• _Assignment_:
Search the data below for "cause"; list each line that holds it.

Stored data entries
/-- The CTRL packet of a control word that recorded something for the lanes m (15 R278), with the VPLANE of a `psetv`. -/
def emitCtrl (s : State) (g : Group) (m : Mask) (target : Nat) (vplane : Option (Nat → Nat)) : State :=
  if m = 0 ∨ !tenOn s (tileOf s.cur) ∨ !g.trace then s
  else
    let s1 := emit s s.cur g.wordPlane 1 1 (leBytes 3 g.ofs ++ leBytes 1 g.wordPlane ++ leBytes 3 target ++ leBytes 8 m.toNat)
    match vplane with
    | none => s1
    | some f => emit s1 s.cur g.wordPlane 1 2 (leBytes 24 (lanes.foldl (fun a l => a + (if lane m l then f l % 8 else 0) * 2 ^ (3 * l)) 0))

/-! ### Stops (15 R283 to R286) -/

/-- An entry of a group is held: STOPREC and STOPS follow the list of stops; a STOP packet while TEN is 1. The record names the plane of the entry's next word. -/
def stopEntry (s : State) (key : Nat) (e : Entry) (cause code : Nat) : State :=
  match s.groups.get? key with
  | none => s
  | some g =>
    let t := tileOf key
    let r := g.record key e (entryPlane s key g e) cause code
    let g1 := { g with paths := g.paths.map (fun x =>
      if x.ofs = e.ofs then { x with held := true, step := false, pass := false, stops := x.stops ++ [s.seq] } else x) }
    let d := s.dbg t
    let s1 := { s with groups := s.groups.set key g1, seq := s.seq + 1 }.setDbg t { d with stops := d.stops ++ [(r, g.env.block * 64 + g.env.index, s.seq)] }
    if tenOn s t then emit s1 key (nextPlane s1 key g1) 2 6 (leBytes 16 r) else s1

/-- The breakpoint of a tile that fires for an entry becoming the running one (15 R283). DESIGN CHOICE (log 20): of several that match, the one of the lowest number
fires, and the entry makes one stop; R283 does not say. -/
def breakAt (s : State) (t : Nat) (g : Group) (e : Entry) : Option Nat :=
  if !denOn s t ∨ e.pass then none
  else
    (List.range 4).find? (fun k =>
      let b := wideReg s (dbgWin t + 0x40 + 16 * k) 2
      bit b 0 && fld b 80 48 == g.env.codeBase && fld b 50 22 == e.ofs && (fld b 72 8 &&& planeBits (g.planesOf e.lanes)) != 0)

/-- Breakpoints checked for the running entry, and for each entry that becomes the running one in its place. -/
def checkBreaks (s : State) (key : Nat) : Nat → State
  | 0 => s
  | n + 1 =>
    match s.groups.get? key with
    | none => s
    | some g =>
      match g.run? with
      | none => s
      | some e =>
        match breakAt s (tileOf key) g e with
        | none => s
        | some k => checkBreaks (stopEntry s key e 1 k) key n

/-- Held entries of a group at an offset (or all of them) released: their stops are over. Nothing happens where none is held (15 R286). -/
def releaseHeld (s : State) (key : Nat) (ofs : Option Nat) (step : Bool) : State :=
  match s.groups.get? key with
  | none => s
  | some g =>
    let hit := g.heldAt ofs
    { s with groups := s.groups.set key (if hit.isEmpty then g else g.release ofs step)
             dbgs := s.dbgs.map (fun x => (x.1, { x.2 with stops := x.2.stops.filter (fun r =>
               !(r.2.1 == g.env.block * 64 + g.env.index && hit.any (fun e => e.stops.contains r.2.2))) })) }

/-- The group that a DBGCMD value names on tile t; none where it names another tile's (15 Table 7). -/
def namedGroup (t v : Nat) : Option Nat := if tileOf (fld v 50 14) = t then some (fld v 50 14) else none

/-- DBGCMD_RELEASE: on tile `a`, the DBGCMD value `v` with CMD 1 (15 Table 7). -/
def execDbgcmdRelease (s : State) : Host.Outcome State Fault Refusal :=
  let v := s.inp.v.toNat
  .next (match namedGroup s.inp.a v with
    | some key => if fld v 0 2 = 1 then releaseHeld s key (some (fld v 28 22)) (bit v 27) else s
    | none => s)

/-- DBGCMD_RELEASE_ALL: CMD 2. -/
def execDbgcmdReleaseAll (s : State) : Host.Outcome State Fault Refusal :=
  let v := s.inp.v.toNat
  .next (match namedGroup s.inp.a v with
    | some key => if fld v 0 2 = 2 then releaseHeld s key none (bit v 27) else s
    | none => s)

• _Problem solution_:
def stopEntry (s : State) (key : Nat) (e : Entry) (cause code : Nat) : State :=
    let r := g.record key e (entryPlane s key g e) cause code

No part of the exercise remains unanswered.